Marketmind: Russian turmoil tests safe-haven demand

2023.06.25 18:28


© Reuters. FILE PHOTO: A woman walks past the stock board at the Colombo Stock Market in Colombo, Sri Lanka June 7, 2023. REUTERS/Dinuka Liyanawatte/File Photo

By Jamie McGeever

(Reuters) – A look at the day ahead in Asian markets from Jamie McGeever, financial markets columnist.

Asian markets on Monday kick off what looks like a pretty light week for regional economic, policy and corporate drivers, with all eyes on how investors react to the extraordinary events in Russia over the weekend.

It is unclear what the immediate impact of Russian mercenaries’ advance on Moscow, retreat and apparent deal with President Vladimir Putin will be on risk appetite and demand for traditional ‘safe haven’ assets like gold, Treasuries, the Japanese yen or the U.S. dollar.

These assets would likely have attracted strong investor demand first thing on Monday morning had the Wagner group’s march on Moscow continued. The apparent truce, however, makes that less certain, although the situation remains fluid and huge uncertainty surrounding Putin’s grip on power remains.

U.S. Secretary of State Antony Blinken suggested the turmoil in Russia might not be over and could take months to play out, while China’s foreign ministry said on Sunday that Beijing supports Russia in maintaining its national stability.

U.S.-Sino relations were already rock bottom so differences over the crisis in Russia will come as no surprise, but could serve as a reminder of the geopolitical risks that hang over global markets.

Investors may be inclined to hunker down for the time being given the broader ‘risk off’ sentiment that descended on markets on Friday.

Stock markets around the world finally succumbed to a heavy bout of profit-taking, with worries over inflation – especially core price pressure – and ‘higher for longer’ interest rates triggering the biggest weekly selloff in many major indices since the U.S. banking shock in March.

The , Nasdaq, , China’s major indices and Japan’s all posted their biggest losses since March last week.

Having hit a series of fresh 33-year highs, the Nikkei last week broke a 10-week winning streak, its best run since 2012/2013. The MSCI Asia ex-Japan index, a broad measure of Asian stocks, slumped 4.2%, its worst week since September.

The U.S. yield curve inversion is now within a few basis points of the multi-decade lows reached in March, and the dollar regained a foothold last week – all else equal, neither development is particularly positive for emerging markets.
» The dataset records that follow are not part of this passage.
-- ==== Sys2Proof/Laws/Tables.lean ====
section
/-! SUPPORT. The built tables in a form the kernel reads fast: each table as one number, byte `i` of it being entry `i` (R23). -/

namespace Sys2Proof.Machine

/-- `EXP` as one number, entry 0 lowest. -/
def expPacked : Nat := 0x018E47ADD86C361B83CFE9FA7DB0582C160B8BCBEBFBF3F7F5F47A3D90482412098A45AC562B9BC3EFF9F279B259A251A653A7DDE070381C0E078DC86432198241AE57A5DC6E3795C46231964BABDBE3FFF1F67BB3D7E5FC7E3F91C663BFD1E673B7D5E472399249AA55A452299A4DA8542A158442219E4FA9DA6DB85C2E1785CC663397C5EC763B93C7EDF87C3E1F81CE67BDD068341A0D884422118643AFD9E271B65BA3DFE1FE7FB1D66BBBD3E7FDF0783C1E0F89CA65BC5E2F99C261BE5FA1DE6FB9D269BA5DA05028140A058C46239FC1EE77B5D46A35944A259C4E279DC06030180C06038FC9EA75B45A2D984C261387CDE8743A1D8040201008040201

/-- `LOG` as one number, entry 0 lowest. -/
def logPacked : Nat := 0xAF5850A8EAF4D674E8ADE7E6E9D5AE4FD72C757AEB16F50B51A0A99CB05F59CB5A3ECCBBB18660FBAA559D29523BA16CF66F0C7FEC4917C476A47BB7D8432D1FA2416D4753393C849E5D2A14ABD356F261BEFCDCB2978790CDCFBC955BD13F372E892023D99244117CB4B8267799A5E318FEC531EDDE4A670D63808CF7C0700757A7F373ACE5D44E2B79150A9F9B5ECA3DBA85FA54283A6B6E7E48C3A3B6421E404638835C13D2F1BDDB968FCE94D03688229110B32598E2FD30DD66628BBF06A672E44D78099AC9B9F9276A7DC2B51D458212F0DA8E9335210F24E12F658A05714C08C8F869C11C81EF8D340EE064044BC7681BEE33DF03C61A3202190100FF

/-- Byte `i` of a packed table. -/
def packedAt (p i : Nat) : Byte := BitVec.ofNat 8 (p >>> (8 * i))

theorem built_exp_packed : ∀ i : Fin 256, Tables.built.exp[i.val] = packedAt expPacked i.val := by decide +kernel

theorem built_log_packed : ∀ i : Fin 256, Tables.built.log[i.val] = packedAt logPacked i.val := by decide +kernel

theorem expAt_built (v : Byte) : Tables.built.expAt v = packedAt expPacked v.toNat := built_exp_packed ⟨v.toNat, v.isLt⟩

theorem logAt_built (v : Byte) : Tables.built.logAt v = packedAt logPacked v.toNat := built_log_packed ⟨v.toNat, v.isLt⟩

theorem expMod_built (n : Nat) : Tables.built.expMod n = packedAt expPacked (n % 255) :=
  built_exp_packed ⟨n % 255, Nat.lt_trans (Nat.mod_lt _ (by decide)) (by decide)⟩

/-- Multiplication over the built tables, on packed reads (R91). -/
theorem gfMul_built (a b : Byte) : gfMul Tables.built a b =
    if a = 0 ∨ b = 0 then 0
    else packedAt expPacked (((packedAt logPacked a.toNat).toNat + (packedAt logPacked b.toNat).toNat) % 255) := by
  rw [gfMul, expMod_built, logAt_built, logAt_built]

end Sys2Proof.Machine
end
The yen will be worth watching – it hit a seven-month low around 144.00 per dollar on Friday, so could be poised for a sizeable rebound if there is a broad safe-haven flow, even though U.S.-Japanese rate differentials are stacked against it.

The Asian economic and policy calendar this week is light, with most of the potential for market-moving news coming later in the week – Japanese and Australian retail sales on Thursday, and Japanese unemployment and Chinese purchasing managers index data on Friday.

Here are key developments that could provide more direction to markets on Monday:

– Singapore industrial production (May)

– Taiwan industrial production

– Germany Ifo index (June)

(By Jamie McGeever; Editing by Diane Craft)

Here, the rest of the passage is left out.